Wikipedia has articles on Dirac fermions and Majorana fermions but nothing at all on Weyl fermions beyond the parenthetical "massless" in this article and a mysterious link to Spinors whose only mention of any kind of fermion is in the phrase "electrons and other fermions". The article on Fermionic fields refers to Weyl spinors without however saying what they are. Moreover Wikipedia lists 38 topics named after Hermann Weyl with no mention of Weyl fermions. Yet a web search for "Weyl fermion" turns up 9,740 results. Why this omission? --Vaughan Pratt (talk) 17:53, 9 October 2013 (UTC)

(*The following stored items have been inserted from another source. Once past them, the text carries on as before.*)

-- ==== Sys2Proof/Machine/Queries.lean ====
section
/-! DEFINITION. The path of a query (R25, R276 to R297), windows (R242, R243, R251, R451), passes (R251 to R255), widening
(R270, R271) and their rows. -/

namespace Sys2Proof.Machine

namespace Dev

/-! Windows (R451). -/

/-- The beat of the first gather close at or after the start of a beat, and of the first sweep close. -/
def gatherBeatFrom (d : Dev) (b : Nat) : Nat := roundUp b d.plan.windows.gatherBeats
def sweepBeatFrom (d : Dev) (b : Nat) : Nat :=
  let w := d.plan.windows
  let o := w.sweepOffset % w.sweepBeats
  b + (w.sweepBeats - (b + w.sweepBeats - o) % w.sweepBeats) % w.sweepBeats

/-- The instant of a gather close: the latest one that has passed and was not carried out, else the next one. -/
def gatherAt (d : Dev) : Nat :=
  let w := d.plan.windows
  let at' (b : Nat) : Nat := b * d.period + 1000 * w.gatherPhaseUs
  let b := (d.time.ns - 1000 * w.gatherPhaseUs) / d.period
  let last := at' (b - b % w.gatherBeats)
  if last ≤ d.time.ns && d.time.lastGather < last then last
  else if d.time.ns < at' 0 then at' 0
  else at' (d.gatherBeatFrom (b + 1))

/-- The instant of a sweep close, likewise. -/
def sweepAt (d : Dev) : Nat :=
  let w := d.plan.windows
  let at' (b : Nat) : Nat := b * d.period + 1000 * w.sweepPhaseUs
  let b := (d.time.ns - 1000 * w.sweepPhaseUs) / d.period
  let last := at' (b - (b + w.sweepBeats - w.sweepOffset % w.sweepBeats) % w.sweepBeats)
  if last ≤ d.time.ns && d.time.lastSweep < last then last
  else if d.time.ns < at' (d.sweepBeatFrom 0) then at' (d.sweepBeatFrom 0)
  else at' (d.sweepBeatFrom (b + 1))

/-- The slots in which the present beat lies (R453). -/
def slotsNow (d : Dev) : List Nat :=
  let w := d.plan.windows
  (w.slots.zipIdx.filter fun x => (d.beat % w.slotCycle + w.slotCycle - x.1.start) % w.slotCycle < x.1.length).map (·.2)

/-- The stacks that are present, of some. -/
def stacksOf (d : Dev) (which : Nat → Bool) : List Nat :=
  ((List.range 12).filter which).filter fun s => d.fbit (Reg.STK_STAT s) Fld.STK_STAT_PRESENT

/-- Stacks are in training (R372). -/
def trainStacks (d : Dev) (which : Nat → Bool) : Dev :=
  (d.stacksOf which).foldl (fun d s => d.fon (Reg.STK_STAT s) Fld.STK_STAT_TRAINING) d

/-- Stacks have been trained again, after the training of start-up (R372). -/
def retrainStacks (d : Dev) (which : Nat → Bool) : Dev :=
  (d.stacksOf which).foldl (fun d s =>
    (d.foff (Reg.STK_STAT s) Fld.STK_STAT_TRAINING).fadd (Reg.STK_STAT s) Fld.STK_STAT_RETRAINS 1) d

/-- The open slots are others: a stack whose retraining ran in one of them (R453) is trained as none of them names it any more. -/
def putSlots (d : Dev) (ss : List Nat) : Dev :=
  let d : Dev := { d with time := { d.time with openSlots := ss } }
  if d.slotNames 4 then d
  else d.retrainStacks fun s => d.fbit (Reg.STK_STAT s) Fld.STK_STAT_TRAINING && !d.contain.resettingQuarters.contains (s / 3)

All fermions obey Fermi Dirac statistics - true or false? (definition question)
At the moment the first sentence of the article says "In particle physics, a fermion [...] is any particle characterized by Fermi–Dirac statistics and [...]". I'd like to ask a question about definitions here, as I'm fairly sure that this sentence is wrong and misleading.
As far as I understand, when people say "Fermi Dirac statistics" they have in mind a result from statistical thermodynamics of non-interacting fermions in thermal equilibrium. This very specific and idealized result is associated with the Fermi occupation number . If this is the intended meaning of Fermi-Dirac statistics, then I'd like to point out that typically, fermions do not obey Fermi Dirac statistics: fermions that we can get into equilibrium generally have significant interactions (e.g. electrons); fermions with weak interactions are usually not in equilibrium (e.g. neutrinos). Fermi Dirac statistics are often a good approximation for electrons in metals / semiconductors, but by no means are they exact and violations are often found.
On the other hand, if "Fermi Dirac statistics" is intended to refer to the general quantum mechanical principles of Pauli exclusion / exchange antisymmetry / etc., then indeed all fermions follow Fermi Dirac statistics. However, if that is so, then the article Fermi–Dirac statistics needs to be massively reworked for this more general meaning.